(Collected data entries)
-- ==== Sys2Proof/Tests/Slice0.lean ====
section
/-!
SUPPORT. Tests: words written out from the encoding chapter and their instructions, an ill-formed term for every check,
a few results worked in the specification, and for every statement with hypotheses a state and operands that meet them.
-/
namespace Sys2Proof.Tests

open Sys2Proof Sys2Proof.Machine

set_option Elab.async false

/-! ### Decoding (R177 to R193): each word is the sum of its fields at their bits, from the tables of R180 and R192 -/

/-- The worked words of chapters 8 and 10. -/
theorem test_decode_worked :
    Decode.decode 0x4018140280100321 = .ok (false, .vfma .f32 ⟨5, 0, 10, 2, 3, 1, 1⟩) ∧
    Decode.decode 0x90005A000FFFFFFE = .ok (true, .br ⟨2, 3, 1, 0, 0, 0xFFFFFFE⟩) ∧
    Decode.decode 0x0100208000000001 = .ok (false, .saddi ⟨4, 4, 1⟩) ∧
    Decode.decode 0x011200800000000A = .ok (false, .scmpi ⟨0, 4, 10⟩) ∧
    Decode.decode 0x100068000FFFFFFD = .ok (false, .br ⟨3, 1, 0, 0, 0, 0xFFFFFFD⟩) := by decide

/-- The worked words of chapters 11 to 15. -/
theorem test_decode_worked_vector :
    Decode.decode 0x5000000A00601E03 = .ok (false, .vcvt ⟨0, 0, 40, 12, 30, 0, 3⟩) ∧
    Decode.decode 0x6C02080200201200 = .ok (false, .afadd ⟨2, 0, 8, 4, 0, 1, 1, 0, 0, 0, 0⟩) ∧
    Decode.decode 0x7404008D0000D400 = .ok (false, .mma ⟨0, 0, 2 * 256 + 3 * 16 + 4, 0, 3 * 64 + 20, 0, 0⟩) ∧
    Decode.decode 0x7800008000004521 = .ok (false, .attnBrimRes ⟨0, 4, 0x4521⟩) ∧
    Decode.decode 0x7804398000000000 = .ok (false, .kvapp ⟨7, 12, 0⟩) ∧
    Decode.decode 0x7A00114000148020 = .ok (false, .bdep ⟨2, 10, 0x148020⟩) := by decide

/-- The worked words of the programs of chapters 17 and 19 to 23. -/
theorem test_decode_programs :
    Decode.decode 0x1100000000000000 = .ok (false, .ient) ∧
    Decode.decode 0x213800C000000001 = .ok (false, .vli ⟨3, 0, 1⟩) ∧
    Decode.decode 0x6C0001FFC0120000 = .ok (false, .aadd ⟨0, 0, 2047, 2, 16, 0, 0, 0, 0, 0, 0⟩) ∧
    Decode.decode 0x100C000000000000 = .ok (false, .exit ⟨0, 0⟩) ∧
    Decode.decode 0xE00E040280388008 = .ok (true, .vgth ⟨1, 0, 10, 7, 4, 0, 0, 0, 0, 2, 0⟩) ∧
    Decode.decode 0x7D00000000000D0D = .ok (false, .trap ⟨0, 0, 0xD0D⟩) ∧
    Decode.decode 0x78064B0000000000 = .ok (false, .kvreq ⟨9, 24, 0⟩) ∧
    Decode.decode 0x7A04868000000001 = .ok (false, .btak ⟨16, 52, 1⟩) := by decide

/-- Scalar, special-register and control words by fields. -/
theorem test_decode_scalar_and_control :
    Decode.decode (0x00 * 2 ^ 56 + 1 * 2 ^ 49 + 5 * 2 ^ 43 + 6 * 2 ^ 37 + 7 * 2 ^ 31) = .ok (false, .ssub ⟨5, 6, 7⟩) ∧
    Decode.decode (0x02 * 2 ^ 56 + 0 * 2 ^ 49 + 9 * 2 ^ 30 + 12 * 2 ^ 19 + (3 * 16 + 8) * 2 ^ 8) =
      .ok (false, .sgetv ⟨0, 0, 9, 12, 56, 0, 0⟩) ∧
    Decode.decode (0x02 * 2 ^ 56 + 5 * 2 ^ 49 + 7 * 2 ^ 43 + 0x00D) = .ok (false, .srd ⟨7, 0, 0x00D⟩) ∧
    Decode.decode (0x10 * 2 ^ 56 + 2 * 2 ^ 49 + 63 * 2 ^ 28 + 0x10) = .ok (false, .call ⟨0, 0, 0, 0, 63, 16⟩) ∧
    Decode.decode (0x10 * 2 ^ 56 + 4 * 2 ^ 49 + 3 * 2 ^ 42 + 6 * 2 ^ 21 + 3 * 2 + 1) =
      .ok (false, .split ⟨3, 0, 6, 3, 1⟩) ∧
    Decode.decode (0x11 * 2 ^ 56 + 1 * 2 ^ 49 + 0x43) = .ok (false, .fmt ⟨0, 0, 0x43⟩) := by decide

/-- Vector words by fields. -/
theorem test_decode_vector :
    Decode.decode (0x20 * 2 ^ 56 + (13 * 4 + 1) * 2 ^ 49 + 2 * 2 ^ 42 + 1 * 2 ^ 41 + 10 * 2 ^ 30 + 11 * 2 ^ 19 + 12 * 2 ^ 8 +
      3 * 2 ^ 5 + 5) = .ok (false, .vminn .i16 ⟨2, 1, 10, 11, 12, 3, 5⟩) ∧
    Decode.decode (0x21 * 2 ^ 56 + (4 * 4 + 3) * 2 ^ 49 + 10 * 2 ^ 30 + 11 * 2 ^ 19 + 40) =
      .ok (false, .vshli .i64 ⟨0, 0, 10, 11, 40⟩) ∧
    Decode.decode (0x22 * 2 ^ 56 + (8 * 4 + 1) * 2 ^ 49 + 6 * 2 ^ 30 + 11 * 2 ^ 19 + 12 * 2 ^ 8) =
      .ok (false, .vfcmp .lt .bf16 ⟨0, 0, 6, 11, 12, 0, 0⟩) ∧
    Decode.decode (0x23 * 2 ^ 56 + 3 * 2 ^ 49 + 6 * 2 ^ 30 + 4 * 2 ^ 19 + 5 * 2 ^ 8) =
      .ok (false, .pandn ⟨0, 0, 6, 4, 5, 0, 0⟩) ∧
    Decode.decode 0x2404000080040000 = .ok (false, .vbcast ⟨0, 0, 2, 0, 32, 0⟩) ∧
    Decode.decode (0x41 * 2 ^ 56 + 2 * 2 ^ 49 + 10 * 2 ^ 30 + 11 * 2 ^ 19 + 9 * 2 ^ 4) =
      .ok (false, .vsqrt ⟨0, 0, 10, 11, 0, 9, 0⟩) ∧
    Decode.decode (0x51 * 2 ^ 56 + 1 * 2 ^ 49 + 10 * 2 ^ 30 + 11 * 2 ^ 19 + 12 * 2 ^ 8) =
      .ok (false, .vdot4 ⟨0, 0, 10, 11, 12, 0, 0⟩) ∧
    Decode.decode (0x52 * 2 ^ 56 + 10 * 2 ^ 30 + 20 * 2 ^ 19 + 8 * 2 ^ 8 + 3) =
      .ok (false, .tmv ⟨0, 0, 10, 20, 8, 0, 3⟩) ∧
    Decode.decode 0x5806040240200000 = .ok (false, .vconf ⟨1, 0, 9, 4, 0, 0, 0⟩) := by decide

/-- Words of memory, synchronisation and engine instructions by fields. -/
theorem test_decode_memory_and_engines :
    Decode.decode (0x60 * 2 ^ 56 + 2 * 2 ^ 49 + 10 * 2 ^ 30 + 11 * 2 ^ 19 + 4 * 2 ^ 13 + 1 * 2 ^ 12 + 5 * 2 ^ 9 + 2 * 2 ^ 6 +
      1 * 2 ^ 4 + 3 * 2 ^ 2 + 1) = .ok (false, .ldx ⟨0, 0, 10, 11, 4, 1, 5, 2, 1, 3, 1⟩) ∧
    Decode.decode (0x6D * 2 ^ 56 + 3 * 2 ^ 49 + 7 * 2 ^ 43 + 8 * 2 ^ 37 + 9 * 2 ^ 8 + 4 + 1) =
      .ok (false, .wmon ⟨7, 8, 9 * 256 + 5⟩) ∧
    Decode.decode (0x6D * 2 ^ 56 + 4 * 2 ^ 49 + 3 * 2 ^ 6 + 2 * 2 ^ 4) =
      .ok (false, .fence ⟨0, 0, 0, 0, 0, 0, 0, 3, 2, 0, 0⟩) ∧
    Decode.decode (0x70 * 2 ^ 56 + 0 * 2 ^ 49 + 8 * 2 ^ 37 + 2 ^ 12 + 4 * 8 + 0) = .ok (false, .cpy ⟨0, 8, 0x1020⟩) ∧
    Decode.decode (0x70 * 2 ^ 56 + 4 * 2 ^ 49 + 7 * 2 ^ 43 + 8 * 2 ^ 37 + 1) = .ok (false, .cquiesceRst ⟨7, 8, 1⟩) ∧
    Decode.decode (0x74 * 2 ^ 56 + 0 * 2 ^ 49 + 7 * 2 ^ 43 + 16) = .ok (false, .oclaimAny ⟨7, 0, 16⟩) ∧
    Decode.decode (0x74 * 2 ^ 56 + 7 * 2 ^ 49 + 8 * 2 ^ 37 + 128 + 5) = .ok (false, .mleaseFol ⟨0, 8, 133⟩) := by decide

/-- Words of the cache, bench, journal, range, launch and system instructions by fields. -/
theorem test_decode_system :
    Decode.decode (0x78 * 2 ^ 56 + 1 * 2 ^ 49 + 10 * 2 ^ 30 + 11 * 2 ^ 19 + 8 * 2 ^ 8) =
      .ok (false, .kvmap ⟨0, 0, 10, 11, 8, 0, 0⟩) ∧
    Decode.decode 0x7A06B08000000000 = .ok (false, .jrec ⟨22, 4, 0⟩) ∧
    Decode.decode 0x7A0C000A015024D0 = .ok (false, .rngc ⟨0, 0, 40, 42, 36, 13, 0⟩) ∧
    Decode.decode (0x7B * 2 ^ 56 + 0 * 2 ^ 49 + 11 * 2 ^ 43 + 10 * 2 ^ 37 + 3) = .ok (false, .bdset ⟨11, 10, 3⟩) ∧
    Decode.decode (0x7C * 2 ^ 56 + 0 * 2 ^ 49 + 2 * 2 ^ 42 + 10 * 2 ^ 19 + 8 * 2 ^ 8) =
      .ok (false, .spawn ⟨2, 0, 0, 10, 8, 0, 0⟩) ∧
    Decode.decode (0x7D * 2 ^ 56 + 3 * 2 ^ 49 + 8 * 2 ^ 37 + 0x150) = .ok (false, .csrw ⟨0, 8, 0x150⟩) ∧
    Decode.decode (0x7D * 2 ^ 56 + 5 * 2 ^ 49 + 7 * 2 ^ 43 + 1) = .ok (false, .wdogQ ⟨7, 0, 1⟩) := by decide

/-- The REASONs of R193: an unassigned major and minor, a set zero bit, an illegal amount, a class that forbids the
major, and a clause header where an instruction is expected; and the header of the worked example. -/
theorem test_decode_reasons :
    Decode.decode (0x03 * 2 ^ 56) = .error 1 ∧ Decode.decode 0x209E000000000000 = .error 2 ∧
    Decode.decode (0x10 * 2 ^ 56 + 5 * 2 ^ 49 + 1) = .error 3 ∧ Decode.decode 0x4018140280100369 = .error 4 ∧
    Decode.header 0x7F10000000000000 = some (1, 0, 0) := by decide

/-! ### Well-formedness: terms that one check refuses -/

/-- A field of every format that does not fit its bits (R180); an event that names what does not exist. -/
theorem test_wf_fields : [Instr.vadd .i8 ⟨0, 0, 1, 2, 3, 0, 32⟩, .vaddi .i8 ⟨0, 0, 1, 2, 2 ^ 19⟩, .vbcast ⟨0, 2, 1, 0, 4, 0⟩,
    .lds ⟨0, 0, 1, 2, 64, 0, 0, 0, 0, 2, 0⟩, .vrcp ⟨128, 0, 1, 2, 0, 0, 0⟩, .vli ⟨1, 0, 2 ^ 32⟩, .sadd ⟨64, 0, 0⟩,
    .saddi ⟨1, 64, 0⟩, .srd ⟨64, 0, 1⟩, .br ⟨0, 0, 0, 0, 0, 2 ^ 28⟩, .split ⟨0, 0, 2 ^ 20, 0, 0⟩, .exit ⟨0, 2⟩,
    .groupPick 96 0, .holdClear 0 4, .channelPick 386 [], .migArm 64, .kick 193 0, .registerWrite (.benchPort 0 16) 0 0,
    .registerWrite (.constants 0 9) 0 0, .registerWrite (.access (.privileged 193) true 8 0) 0 0,
    .registerWrite (.access .package true 8 8) 0 0, .registerWrite (.access .package true 65 0) 0 0, .dieFlitReceive (.avash 4 0) true].all
      (fun i => !i.fits) = true := by decide

/-- A bit that must be zero, an unused field, or a slot where none may stand (REASON 3, R193). -/
theorem test_wf_zero : [Instr.scmp ⟨4, 1, 2⟩, .spopc ⟨1, 2, 3⟩, .scmpi ⟨4, 1, 2⟩, .sli ⟨1, 1, 2⟩,
    .sgetv ⟨1, 0, 1, 2, 0, 0, 0⟩, .sballot ⟨0, 0, 64, 2, 0, 0, 0⟩, .srd ⟨1, 1, 1⟩, .swr ⟨1, 1, 0xB⟩,
    .br ⟨0, 0, 1, 0, 0, 0⟩, .fmt ⟨1, 0, 0x38⟩, .vabs .i8 ⟨0, 0, 1, 2, 3, 0, 0⟩, .vfabs .f32 ⟨0, 0, 1, 2, 0, 1, 0⟩,
    .vmov ⟨0, 0, 1, 2, 0, 0, 1⟩, .vli ⟨1, 1, 2⟩, .vcmp .eq .i8 ⟨0, 0, 128, 2, 3, 0, 0⟩,
    .vfcmp .eq .f32 ⟨0, 0, 128, 2, 3, 0, 0⟩, .pand ⟨0, 0, 1, 128, 3, 0, 0⟩, .pnot ⟨0, 0, 1, 2, 3, 0, 0⟩,
    .pset ⟨0, 0, 1, 2, 0, 0, 0⟩, .ptest ⟨0, 0, 4, 2, 0, 0, 0⟩, .vbcast ⟨0, 0, 1, 1, 4, 0⟩, .vrcp ⟨0, 0, 1, 2, 3, 0, 0⟩,
    .vrcp ⟨0, 0, 2047, 2, 0, 8, 0⟩, .vscl ⟨0, 0, 1, 2, 3, 0, 3⟩, .vdot8 ⟨0, 0, 1, 2, 3, 0, 1⟩, .tmv ⟨0, 0, 1, 2, 64, 0, 1⟩,
    .vred ⟨0, 0, 1, 2, 64, 0, 0⟩, .lds ⟨0, 0, 1, 2, 3, 0, 1, 0, 0, 2, 0⟩, .lds ⟨0, 0, 1, 2, 3, 0, 0, 2, 0, 2, 0⟩,
    .sts ⟨0, 0, 1, 2, 3, 1, 0, 0, 0, 2, 0⟩, .ldc ⟨0, 0, 1, 2, 3, 0, 0, 0, 1, 2, 0⟩, .vspill ⟨1, 0, 1, 2, 0, 0, 0, 0, 0, 0, 0⟩,
    .vfill ⟨0, 0, 1, 2, 1, 0, 0, 0, 0, 0, 0⟩, .vgth ⟨0, 0, 1, 2, 3, 0, 0, 0, 0, 2, 1⟩, .vsct ⟨0, 0, 1, 2, 3, 0, 0, 0, 0, 2, 1⟩,
    .aadd ⟨0, 0, 1, 2, 1, 0, 0, 0, 0, 0, 0⟩, .bar ⟨0, 0, 1, 0, 4, 0, 0, 0, 0, 0, 0⟩, .fence ⟨0, 0, 0, 0, 1, 0, 0, 2, 2, 0, 0⟩,
    .fenceOp ⟨0, 0, 0, 0, 0, 0, 0, 2, 2, 0, 0⟩, .wmon ⟨1, 2, 8⟩].all
      (fun i => i.fits && !Checks.zeroOk i) = true := by decide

• Problem details: Filter the records above down to the lines that hold the string "vbcast".

• Response to this task:
    Decode.decode 0x2404000080040000 = .ok (false, .vbcast ⟨0, 0, 2, 0, 32, 0⟩) ∧
theorem test_wf_fields : [Instr.vadd .i8 ⟨0, 0, 1, 2, 3, 0, 32⟩, .vaddi .i8 ⟨0, 0, 1, 2, 2 ^ 19⟩, .vbcast ⟨0, 2, 1, 0, 4, 0⟩,
    .pset ⟨0, 0, 1, 2, 0, 0, 0⟩, .ptest ⟨0, 0, 4, 2, 0, 0, 0⟩, .vbcast ⟨0, 0, 1, 1, 4, 0⟩, .vrcp ⟨0, 0, 1, 2, 3, 0, 0⟩,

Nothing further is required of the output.